◆ What is needed ◆
Could you set down exactly the lines of the data below, starting at the one that holds "(hedBank State.reset b).ownerB" and ending at the one that holds "canonical form. -/", both included, and only those?

◆ Records for this task ◆
=== Begin Enclosure ===
-- ==== Sys2Proof/Machine/Dispatch.lean ====
section
/-! DEFINITION. One arm for each command: the meaning it calls. -/

namespace Sys2Proof.Machine
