/-- R16, R52, R98: A step runs the command at the front of the queue; on an empty queue one microsecond passes. -/
def Obligations.StepRunsFront : Prop :=
  (∀ (c : Instr) (rest : List Instr) (s : State), step { s with pending := c :: rest } = exec c { s with pending := rest }) ∧
  (∀ (s : State), s.pending = [] → ∃ t, step s = .next t ∧ t = tick s ∧ t.pending = [] ∧
    (tickLoom s).tbase = (if clkOn s 1 then s.tbase + 1 else s.tbase))

/-- R22, R389, R462: what reset leaves: power, clocks, life cycle, bank owners, rings, forces, commands. -/
def Obligations.ResetValues : Prop :=
  State.reset.pwr.pd = 0x003 ∧ State.reset.pwr.run = 0x001 ∧ State.reset.pwr.phase = .start ∧ State.reset.mir.decided = false ∧
    (∀ b : Fin 24, (hedBank State.reset b).owner = (if b.val < 12 then b.val else if b.val < 14 then 0x0C else if b.val < 16 then 0x0D else if b.val <
    20 then 0x0F else if b.val < 22 then 0x1F else if b.val = 22 then 0x0E else 0x0C) ∧
    (hedBank State.reset b).ownerB = (if 22 ≤ b.val then 0x0F else 0) ∧ (hedBank State.reset b).pend = false ∧
    (hedBank State.reset b).drained = true) ∧ (∀ r : Fin 64, (vget State.reset.shu.rings r).state = .disabled) ∧ State.reset.hub.force = [] ∧
    State.reset.zor.running = none ∧ State.reset.pending = []

/-- R394: the memory of the reset state has the canonical form. -/
def Obligations.MemoryFormAtReset : Prop :=
  Memory.wf State.reset.mem = true ∧ ∀ a : Nat, memByte State.reset.mem a = 0

/-- R371, R394: every step keeps the canonical form of the memory. -/
def Obligations.StepKeepsMemoryForm : Prop :=
  ∀ (s t : State), Memory.wf s.mem = true → step s = .next t → Memory.wf t.mem = true

/-- R16, R394: every command completes, and the blocks of the state that it does not change are as they were. -/
def Obligations.BlockFrames : Prop :=
  ∀ (c : Instr) (s : State), (∀ r, c = .bankAccess r → r.offset + (if r.write then r.bytes.length else r.count) ≤ 0x200000) →
    ∃ t, exec c s = .next t ∧ ∀ k : Blk, k ∉ mayChange c → Blk.same k s t

/-- R75, R80, R99: loom words: decode of encode gives the instruction back, and encode of decode the word. -/
def Obligations.LoomDecodeEncode : Prop :=
  (∀ (i : LInstr), lInstrOk i = true → loomDecode (loomEncode i) = some i) ∧
  (∀ (w : Word) (i : LInstr), loomDecode w = some i → loomEncode i = w ∧ lInstrOk i = true)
=== End Enclosure ===
◆ Answer to the exercise ◆
    (hedBank State.reset b).ownerB = (if 22 ≤ b.val then 0x0F else 0) ∧ (hedBank State.reset b).pend = false ∧
    (hedBank State.reset b).drained = true) ∧ (∀ r : Fin 64, (vget State.reset.shu.rings r).state = .disabled) ∧ State.reset.hub.force = [] ∧
    State.reset.zor.running = none ∧ State.reset.pending = []

/-- R394: the memory of the reset state has the canonical form. -/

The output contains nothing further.